Data items:
################

@[simp] theorem State.freezeBut_now (s : State) (p c : Nat) (o : Option (MoverId × Nat)) : (s.freezeBut p c o).now = s.now := by
  unfold State.freezeBut
  split
  · rfl
  · exact (foldl_keeps (fun t => t.now) _ _ (fun t x => by split <;> simp)).trans rfl
@[simp] theorem State.freeze_now (s : State) (p c : Nat) : (s.freeze p c).now = s.now := State.freezeBut_now s p c none
@[simp] theorem State.freezeBut_fresh (s : State) (p c : Nat) (o : Option (MoverId × Nat)) : (s.freezeBut p c o).fresh = s.fresh := by
  unfold State.freezeBut
  split
  · rfl
  · exact (foldl_keeps (fun t => t.fresh) _ _ (fun t x => by split <;> simp)).trans rfl
@[simp] theorem State.freeze_fresh (s : State) (p c : Nat) : (s.freeze p c).fresh = s.fresh := State.freezeBut_fresh s p c none
@[simp] theorem State.freezeBut_pending (s : State) (p c : Nat) (o : Option (MoverId × Nat)) : (s.freezeBut p c o).pending = s.pending := by
  unfold State.freezeBut
  split
  · rfl
  · exact (foldl_keeps (fun t => t.pending) _ _ (fun t x => by split <;> simp)).trans rfl
@[simp] theorem State.freeze_pending (s : State) (p c : Nat) : (s.freeze p c).pending = s.pending := State.freezeBut_pending s p c none
@[simp] theorem State.freezeBut_phys (s : State) (p c : Nat) (o : Option (MoverId × Nat)) : (s.freezeBut p c o).phys = s.phys := by
  unfold State.freezeBut
  split
  · rfl
  · exact (foldl_keeps (fun t => t.phys) _ _ (fun t x => by split <;> simp)).trans rfl
@[simp] theorem State.freeze_phys (s : State) (p c : Nat) : (s.freeze p c).phys = s.phys := State.freezeBut_phys s p c none
@[simp] theorem State.freezeBut_fabric (s : State) (p c : Nat) (o : Option (MoverId × Nat)) : (s.freezeBut p c o).fabric = s.fabric := by
  unfold State.freezeBut
  split
  · rfl
  · exact (foldl_keeps (fun t => t.fabric) _ _ (fun t x => by split <;> simp)).trans rfl
@[simp] theorem State.freeze_fabric (s : State) (p c : Nat) : (s.freeze p c).fabric = s.fabric := State.freezeBut_fabric s p c none
@[simp] theorem State.freezeBut_groups (s : State) (p c : Nat) (o : Option (MoverId × Nat)) : (s.freezeBut p c o).groups = s.groups := by
  unfold State.freezeBut
  split
  · rfl
  · exact (foldl_keeps (fun t => t.groups) _ _ (fun t x => by split <;> simp)).trans rfl
@[simp] theorem State.freeze_groups (s : State) (p c : Nat) : (s.freeze p c).groups = s.groups := State.freezeBut_groups s p c none
@[simp] theorem State.freezeBut_dram (s : State) (p c : Nat) (o : Option (MoverId × Nat)) : (s.freezeBut p c o).dram = s.dram := by
  unfold State.freezeBut
  split
  · rfl
  · exact (foldl_keeps (fun t => t.dram) _ _ (fun t x => by split <;> simp)).trans rfl
@[simp] theorem State.freeze_dram (s : State) (p c : Nat) : (s.freeze p c).dram = s.dram := State.freezeBut_dram s p c none
@[simp] theorem State.freezeBut_sec (s : State) (p c : Nat) (o : Option (MoverId × Nat)) : (s.freezeBut p c o).sec = s.sec := by
  unfold State.freezeBut
  split
  · rfl
  · exact (foldl_keeps (fun t => t.sec) _ _ (fun t x => by split <;> simp)).trans rfl
@[simp] theorem State.freeze_sec (s : State) (p c : Nat) : (s.freeze p c).sec = s.sec := State.freezeBut_sec s p c none
@[simp] theorem State.freezeBut_power (s : State) (p c : Nat) (o : Option (MoverId × Nat)) : (s.freezeBut p c o).power = s.power := by
  unfold State.freezeBut
  split
  · rfl
  · exact (foldl_keeps (fun t => t.power) _ _ (fun t x => by split <;> simp)).trans rfl
@[simp] theorem State.freeze_power (s : State) (p c : Nat) : (s.freeze p c).power = s.power := State.freezeBut_power s p c none
@[simp] theorem State.freezeBut_thermal (s : State) (p c : Nat) (o : Option (MoverId × Nat)) : (s.freezeBut p c o).thermal = s.thermal := by
  unfold State.freezeBut
  split
  · rfl
  · exact (foldl_keeps (fun t => t.thermal) _ _ (fun t x => by split <;> simp)).trans rfl
@[simp] theorem State.freeze_thermal (s : State) (p c : Nat) : (s.freeze p c).thermal = s.thermal := State.freezeBut_thermal s p c none
@[simp] theorem State.freezeBut_service (s : State) (p c : Nat) (o : Option (MoverId × Nat)) : (s.freezeBut p c o).service = s.service := by
  unfold State.freezeBut
  split
  · rfl
  · exact (foldl_keeps (fun t => t.service) _ _ (fun t x => by split <;> simp)).trans rfl
@[simp] theorem State.freeze_service (s : State) (p c : Nat) : (s.freeze p c).service = s.service := State.freezeBut_service s p c none
@[simp] theorem State.freezeBut_timeSource (s : State) (p c : Nat) (o : Option (MoverId × Nat)) : (s.freezeBut p c o).timeSource = s.timeSource := by
  unfold State.freezeBut
  split
  · rfl
  · exact (foldl_keeps (fun t => t.timeSource) _ _ (fun t x => by split <;> simp)).trans rfl
@[simp] theorem State.freeze_timeSource (s : State) (p c : Nat) : (s.freeze p c).timeSource = s.timeSource := State.freezeBut_timeSource s p c none
@[simp] theorem State.freezeBut_holdover (s : State) (p c : Nat) (o : Option (MoverId × Nat)) : (s.freezeBut p c o).holdover = s.holdover := by
  unfold State.freezeBut
  split
  · rfl
  · exact (foldl_keeps (fun t => t.holdover) _ _ (fun t x => by split <;> simp)).trans rfl
@[simp] theorem State.freeze_holdover (s : State) (p c : Nat) : (s.freeze p c).holdover = s.holdover := State.freezeBut_holdover s p c none
@[simp] theorem State.freezeBut_events (s : State) (p c : Nat) (o : Option (MoverId × Nat)) : (s.freezeBut p c o).events = s.events := by
  unfold State.freezeBut
  split
  · rfl
  · exact (foldl_keeps (fun t => t.events) _ _ (fun t x => by split <;> simp)).trans rfl
@[simp] theorem State.freeze_events (s : State) (p c : Nat) : (s.freeze p c).events = s.events := State.freezeBut_events s p c none
@[simp] theorem State.freezeBut_eventsRaised (s : State) (p c : Nat) (o : Option (MoverId × Nat)) : (s.freezeBut p c o).eventsRaised = s.eventsRaised := by
  unfold State.freezeBut
  split
  · rfl
  · exact (foldl_keeps (fun t => t.eventsRaised) _ _ (fun t x => by split <;> simp)).trans rfl
@[simp] theorem State.freeze_eventsRaised (s : State) (p c : Nat) : (s.freeze p c).eventsRaised = s.eventsRaised := State.freezeBut_eventsRaised s p c none
@[simp] theorem State.freezeBut_statusFlags (s : State) (p c : Nat) (o : Option (MoverId × Nat)) : (s.freezeBut p c o).statusFlags = s.statusFlags := by
  unfold State.freezeBut
  split
  · rfl
  · exact (foldl_keeps (fun t => t.statusFlags) _ _ (fun t x => by split <;> simp)).trans rfl
@[simp] theorem State.freeze_statusFlags (s : State) (p c : Nat) : (s.freeze p c).statusFlags = s.statusFlags := State.freezeBut_statusFlags s p c none
@[simp] theorem State.freezeBut_flagEvents (s : State) (p c : Nat) (o : Option (MoverId × Nat)) : (s.freezeBut p c o).flagEvents = s.flagEvents := by
  unfold State.freezeBut
  split
  · rfl
  · exact (foldl_keeps (fun t => t.flagEvents) _ _ (fun t x => by split <;> simp)).trans rfl
@[simp] theorem State.freeze_flagEvents (s : State) (p c : Nat) : (s.freeze p c).flagEvents = s.flagEvents := State.freezeBut_flagEvents s p c none
@[simp] theorem State.freezeBut_defaulted (s : State) (p c : Nat) (o : Option (MoverId × Nat)) : (s.freezeBut p c o).defaulted = s.defaulted := by
  unfold State.freezeBut
  split
  · rfl
  · exact (foldl_keeps (fun t => t.defaulted) _ _ (fun t x => by split <;> simp)).trans rfl
@[simp] theorem State.freeze_defaulted (s : State) (p c : Nat) : (s.freeze p c).defaulted = s.defaulted := State.freezeBut_defaulted s p c none
@[simp] theorem State.freezeBut_lostObjects (s : State) (p c : Nat) (o : Option (MoverId × Nat)) : (s.freezeBut p c o).lostObjects = s.lostObjects := by
  unfold State.freezeBut
  split
  · rfl
  · exact (foldl_keeps (fun t => t.lostObjects) _ _ (fun t x => by split <;> simp)).trans rfl
@[simp] theorem State.freeze_lostObjects (s : State) (p c : Nat) : (s.freeze p c).lostObjects = s.lostObjects := State.freezeBut_lostObjects s p c none
@[simp] theorem State.freezeBut_counters (s : State) (p c : Nat) (o : Option (MoverId × Nat)) : (s.freezeBut p c o).counters = s.counters := by
  unfold State.freezeBut
  split
  · rfl
  · exact (foldl_keeps (fun t => t.counters) _ _ (fun t x => by split <;> simp)).trans rfl
@[simp] theorem State.freeze_counters (s : State) (p c : Nat) : (s.freeze p c).counters = s.counters := State.freezeBut_counters s p c none
@[simp] theorem State.freezeBut_slotPins (s : State) (p c : Nat) (o : Option (MoverId × Nat)) : (s.freezeBut p c o).slotPins = s.slotPins := by
  unfold State.freezeBut
  split
  · rfl
  · exact (foldl_keeps (fun t => t.slotPins) _ _ (fun t x => by split <;> simp)).trans rfl
@[simp] theorem State.freeze_slotPins (s : State) (p c : Nat) : (s.freeze p c).slotPins = s.slotPins := State.freezeBut_slotPins s p c none
@[simp] theorem State.freezeBut_slotId (s : State) (p c : Nat) (o : Option (MoverId × Nat)) : (s.freezeBut p c o).slotId = s.slotId := by
  unfold State.freezeBut
  split
  · rfl
  · exact (foldl_keeps (fun t => t.slotId) _ _ (fun t x => by split <;> simp)).trans rfl
@[simp] theorem State.freeze_slotId (s : State) (p c : Nat) : (s.freeze p c).slotId = s.slotId := State.freezeBut_slotId s p c none
@[simp] theorem State.freezeBut_coordinatorSilent (s : State) (p c : Nat) (o : Option (MoverId × Nat)) : (s.freezeBut p c o).coordinatorSilent = s.coordinatorSilent := by
  unfold State.freezeBut
  split
  · rfl
  · exact (foldl_keeps (fun t => t.coordinatorSilent) _ _ (fun t x => by split <;> simp)).trans rfl
@[simp] theorem State.freeze_coordinatorSilent (s : State) (p c : Nat) : (s.freeze p c).coordinatorSilent = s.coordinatorSilent := State.freezeBut_coordinatorSilent s p c none
@[simp] theorem State.freezeBut_earlyJoins (s : State) (p c : Nat) (o : Option (MoverId × Nat)) : (s.freezeBut p c o).earlyJoins = s.earlyJoins := by
  unfold State.freezeBut
  split
  · rfl
  · exact (foldl_keeps (fun t => t.earlyJoins) _ _ (fun t x => by split <;> simp)).trans rfl
@[simp] theorem State.freeze_earlyJoins (s : State) (p c : Nat) : (s.freeze p c).earlyJoins = s.earlyJoins := State.freezeBut_earlyJoins s p c none
@[simp] theorem State.freezeBut_responses (s : State) (p c : Nat) (o : Option (MoverId × Nat)) : (s.freezeBut p c o).responses = s.responses := by
  unfold State.freezeBut
  split
  · rfl
  · exact (foldl_keeps (fun t => t.responses) _ _ (fun t x => by split <;> simp)).trans rfl
@[simp] theorem State.freeze_responses (s : State) (p c : Nat) : (s.freeze p c).responses = s.responses := State.freezeBut_responses s p c none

################

**WORK TO BE COMPLETED:** Your answer must be a single number: the count of lines in the records above that contain "coordinatorSilent".

**OUTPUT OF THE EXERCISE:** 3